Coughlin v. International Business Machines Corp.

Decision Date05 December 1996
Citation650 N.Y.S.2d 477,225 A.D.2d 256
Parties, Prod.Liab.Rep. (CCH) P 15,000 Mary Jane COUGHLIN et al., Appellants, v. INTERNATIONAL BUSINESS MACHINES CORPORATION, Respondent.
CourtNew York Supreme Court — Appellate Division

Levy, Phillips & Konigsberg (Alani Golanski of counsel), New York City, for appellants.

Cerussi & Spring (Peter Riggs of counsel), White Plains, for respondent.

Before MERCURE, J.P., and YESAWICH, PETERS, SPAIN and CARPINELLO, JJ.

YESAWICH, Justice.

Appeal (transferred to this court by order of the Appellate Division, Second Department) from an order of the Supreme Court (Wood, J.), entered May 1, 1995 in Westchester County, which granted defendant's motion for summary judgment dismissing the complaint.

In her verified complaint, filed on February 25, 1994, plaintiff Mary Jane Coughlin (hereinafter plaintiff) alleges that she sustained repetitive stress injuries as a result of using a typewriter and two computer keyboards, all of which were manufactured by defendant. Plaintiff, who used the typewriter in 1986 and 1987, the first keyboard from 1988 through March 1991 and the second keyboard thereafter, first experienced symptoms (including numbness, tingling, pain and loss of function in her upper extremities) in September 1989, and was diagnosed as suffering from epicondylitis in her right arm in the same month. She, and her husband, derivatively, seek to recover for these physical injuries, which they contend were proximately caused by the defective design of defendant's products and by defendant's failure to warn of the dangers posed thereby.

After issue was joined, defendant moved for summary judgment on Statute of Limitations grounds. In response, plaintiff proffered her attorney's affidavit, along with that of a medical expert, outlining the nature and causation of repetitive stress injuries in general including epicondylitis, and their connection to data entry equipment such as that used by plaintiff. Supreme Court granted defendant's motion--which it denominated one "to dismiss * * * and for summary judgment upon statute of limitations grounds"--and plaintiffs appeal.
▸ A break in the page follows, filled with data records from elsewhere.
/-- Settles O1: a legal map looks its own words up, and the opcode with the operand gives the instruction. -/
theorem decodeOfEncodeIsInstruction : Obligations.DecodeOfEncodeIsInstruction := by
  intro m i rest hm hi
  calc decodeWords m (encode m i ++ rest)
      _ = decodeOpcode i.opcode (i.immediate ++ rest) := decodeWords_of_opcode (OpcodeMap.opcodeOf_word hm)
      _ = ⟨i, (encode m i).length⟩ := decodeOpcode_opcode i hi rest

/-- Everything a known opcode decodes to: a truncated `Break`, or a well-formed instruction with its operand. -/
theorem decodeOpcode_cases (op : Opcode) (rest : List Word) :
    (rest = [] ∧ decodeOpcode op rest = ⟨.brk .immOutOfBounds, 1⟩) ∨
      ∃ i tail, decodeOpcode op rest = ⟨i, i.immediate.length + 1⟩ ∧ i.opcode = op ∧ i.wellFormed = true ∧
        rest = i.immediate ++ tail := by
  cases op with
  | push | jne | je | jump =>
    cases rest with
    | nil => exact .inl ⟨rfl, rfl⟩
    | cons imm tail => exact .inr ⟨_, tail, rfl, rfl, rfl, rfl⟩
  | _ => exact .inr ⟨_, rest, rfl, rfl, rfl, rfl⟩

/-- Everything the decoder can answer: the 1-word `Break` it puts in place of what it cannot decode, or a well-formed
instruction whose encoding the words begin with. -/
theorem decodeWords_cases (m : OpcodeMap) (ws : List Word) :
    (∃ dcause, decodeWords m ws = ⟨.brk dcause, 1⟩ ∧ dcause ≠ .breakInsn) ∨
      ∃ i tail, decodeWords m ws = ⟨i, (encode m i).length⟩ ∧ i.wellFormed = true ∧ ws = encode m i ++ tail := by
  cases ws with
  | nil => exact .inl ⟨.pcOutOfBounds, rfl, nofun⟩
  | cons w rest =>
    rcases hop : m.opcodeOf w with _ | op
    · exact .inl ⟨.undefinedOpcode, decodeWords_of_undefined (OpcodeMap.opcodeOf_eq_none.mp hop), nofun⟩
    · rw [decodeWords_of_opcode hop]
      obtain ⟨-, hbreak⟩ | ⟨i, tail, hi, rfl, hwf, rfl⟩ := decodeOpcode_cases op rest
      · exact .inl ⟨.immOutOfBounds, hbreak, nofun⟩
      · exact .inr ⟨i, tail, hi, hwf, by simp [encode, OpcodeMap.word_of_opcodeOf hop]⟩

/-- Settles O2: of the decoder's answers only those of the second kind are well formed. -/
theorem decodedWordsAreTheEncoding : Obligations.DecodedWordsAreTheEncoding := by
  intro m ws i len hdecode hwf
  obtain ⟨dcause, hbreak, hcause⟩ | ⟨j, tail, hj, -, htail⟩ := decodeWords_cases m ws
  · rw [hdecode] at hbreak
    cases hbreak
    simp [Instr.wellFormed, hcause] at hwf
  · rw [hdecode] at hj
    cases hj
    exact ⟨tail, htail, rfl⟩

/-! ### Length classes (R64) -/

/-- The instructions of the 2-word format have an operand, and the others none. -/
theorem Instr.operand_cases (i : Instr) :
    (i.opcode.isTwoWord = true ∧ ∃ imm, i.immediate = [imm] ∧ (i = .push imm ∨ i = .je imm ∨ i = .jne imm ∨ i = .jump imm)) ∨
      (i.opcode.isTwoWord = false ∧ i.immediate = [] ∧
        ∀ imm, i ≠ .push imm ∧ i ≠ .je imm ∧ i ≠ .jne imm ∧ i ≠ .jump imm) := by
  cases i with
  | push imm | je imm | jne imm | jump imm => exact .inl ⟨rfl, imm, rfl, by simp⟩
  | _ => exact .inr ⟨rfl, rfl, fun _ => ⟨nofun, nofun, nofun, nofun⟩⟩

/-- Settles O3: a `Break` of the decoder is 1 word long, and any other answer is as long as its encoding. -/
theorem lengthIsTwoForImmediateOpcodes : Obligations.LengthIsTwoForImmediateOpcodes := by
  refine fun m ws => ⟨?_, ?_⟩
  · obtain ⟨dcause, hbreak, -⟩ | ⟨i, -, hi, -, -⟩ := decodeWords_cases m ws
    · rw [hbreak]
      exact .inr ⟨rfl, fun _ => ⟨nofun, nofun, nofun, nofun⟩⟩
    · rw [hi]
      obtain ⟨-, imm, himm, hshape⟩ | ⟨-, himm, hshape⟩ := i.operand_cases
      · exact .inl ⟨by simp [encode, himm], imm, hshape⟩
      · exact .inr ⟨by simp [encode, himm], hshape⟩
  · rintro w rest rfl hundef
    rw [decodeWords_of_undefined hundef]

/-! ### The table of R63 -/

/-- Settles O4: each word of the table is decoded. -/
theorem tableWordsDecode : Obligations.TableWordsDecode := ⟨by decide, by decide, by decide⟩

theorem specOpcodeMap_word_lt (op : Opcode) : (specOpcodeMap.word op).toNat < 19 := by cases op <;> decide

/-- Every word from 19 on is undefined. -/
theorem specOpcodeMap_word_ne (hw : 19 ≤ w.toNat) (op : Opcode) : specOpcodeMap.word op ≠ w := by
  rintro rfl
  exact absurd (specOpcodeMap_word_lt op) (not_lt.mpr hw)

namespace Machine

variable {s : State} {i : Instr} {imm : Word}

/-! ### A step that decodes to a `Break` (R67, R92) -/

theorem State.fetchDecode_of_undefined (hpc : s.pc.toNat < s.cfg.programSize)
    (hundef : ∀ op, s.cfg.opcodes.word op ≠ s.progRead s.pc.toNat) : s.fetchDecode = ⟨.brk .undefinedOpcode, 1⟩ := by
  unfold State.fetchDecode State.fetchWords
  rw [State.fetchAddrs_of_undefined hpc (OpcodeMap.opcodeOf_eq_none.mpr hundef)]
  exact decodeWords_of_undefined hundef

theorem step_of_break {dcause : DecodeCause} {len : Nat} (hcan : s.canStep = true)
    (hdecode : s.fetchDecode = ⟨.brk dcause, len⟩) :
    step s = .next { s.stoppedBy dcause.toCause with outPort := none } := by
  have hexec : exec s.fetchDecode.instr s.begun = .next (s.begun.broken dcause.toCause) := by rw [hdecode]; rfl
  rw [step_of_exec hcan hexec, State.finished_of_ended _ _ (by simp)]
  rfl

/-- Settles O5: no opcode has a word from 19 on, and the step of an undefined word is the step of a `Break`. -/
theorem undefinedWordEndsRunInBreak : Obligations.UndefinedWordEndsRunInBreak := by
  refine fun w hw => ⟨fun rest => decodeWords_of_undefined (specOpcodeMap_word_ne hw), fun s hmap hcan hholds => ?_⟩
  obtain ⟨hpc, hword⟩ : s.pc.toNat < s.cfg.programSize ∧ s.progRead s.pc.toNat = w := hholds 0 (by simp)
  have hundef : ∀ op, s.cfg.opcodes.word op ≠ s.progRead s.pc.toNat := by
    rw [hmap, hword]
    exact specOpcodeMap_word_ne hw
  exact ⟨_, step_of_break hcan (State.fetchDecode_of_undefined hpc hundef), rfl⟩

/-! ### Taken branches (R72, R150) -/

theorem branchIf_of_taken {taken : Word → Bool} (hlow : 0 ≤ s.sp) (hhigh : s.sp < s.cfg.stackCapacity)
    (htaken : taken (s.entry s.sp) = true) : branchIf taken imm s = .next (s.popped.atPc (s.pc + imm)) := by
  simp [branchIf, pop_of_entry hlow hhigh, htaken]

/-- `i` is a branch by `imm` that is taken from `s`. -/
def State.TakesBranch (i : Instr) (imm : Word) (s : State) : Prop :=
  i = .jump imm ∨ (0 ≤ s.sp ∧ s.sp < s.cfg.stackCapacity ∧
    ((i = .je imm ∧ s.entry s.sp = 0) ∨ (i = .jne imm ∧ s.entry s.sp ≠ 0)))

/-- A taken branch moves the pre-advance `pc`, and the machine goes on. -/
theorem exec_of_takesBranch (h : s.TakesBranch i imm) :
    ∃ u, exec i s = .next u ∧ u.state = s.state ∧ u.pc = s.pc + imm := by
  obtain rfl | ⟨hlow, hhigh, ⟨rfl, hzero⟩ | ⟨rfl, hnonzero⟩⟩ := h
  · exact ⟨_, branchBy_eq, rfl, rfl⟩
  · exact ⟨_, branchIf_of_taken hlow hhigh (by simp [jeTaken, isZero, hzero]), rfl, rfl⟩
  · exact ⟨_, branchIf_of_taken hlow hhigh (by simpa [jneTaken, isZero] using hnonzero), rfl, rfl⟩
At the outset, we note that inasmuch as defendant's notice of motion expressly sought "summary judgment" and referred to both CPLR 3211(a)(5) and 3212, and plaintiffs' attorney's answering affidavit, self-described as being "in opposition to defendant's motion for summary judgment", expressly sought denial of "defendant's motion for summary judgment", plaintiffs' claim that the motion must be treated as one directed to the pleadings only, pursuant to CLPR 3211, must be rejected (see, Monteferrante v. New York City Fire Dept., 63 A.D.2d 576, 404 N.Y.S.2d 629, affd 47 N.Y.2d 737, 417 N.Y.S.2d 253, 390 N.E.2d 1177). Moreover, while they now assert that the question of when plaintiff was first injured is a factual matter, that "must ultimately be resolved * * * after discovery", plaintiffs' opposition papers do not suggest that they opposed defendant's application on the ground that further development of the record would enable them to uncover facts necessary to withstand the motion (see, CPLR 3211[d]; 3212[f] ). 1

Turning to the merits of plaintiffs' arguments with respect to when their claims should be deemed to have accrued, we see no reason to depart from the general principle that a cause of action for personal injury accrues when one is first injured as a result of another's wrongdoing (see, Kronos Inc. v. AVX Corp., 81 N.Y.2d 90, 94, 595 N.Y.S.2d 931, 612 N.E.2d 289; Schmidt v. Merchants Despatch Transp. Co., 270 N.Y. 287, 300, 200 N.E. 824). In this regard, we find unavailing plaintiffs' attempt to invoke the "discovery rule" applicable to actions for "personal injury * * * caused by the latent effects of exposure to any substance or combination of substances" (CPLR 214-c [2] ). Although the equipment involved here was obviously made up of "substances" (as is any tangible object), it was not plaintiff's contact with those materials, per se, that is alleged to have caused her injury. In our view, CPLR 214-c cannot reasonably be construed as applying to claims, such as these, wherein an injury or disease is not alleged to have resulted from the nature of the substances to which a plaintiff was exposed, but rather from the physical configuration of an object--here, the layout of a keyboard (see, Blanco v. American Tel. & Tel. Co., 223 A.D.2d 156, 160-161, 646 N.Y.S.2d 99, 102).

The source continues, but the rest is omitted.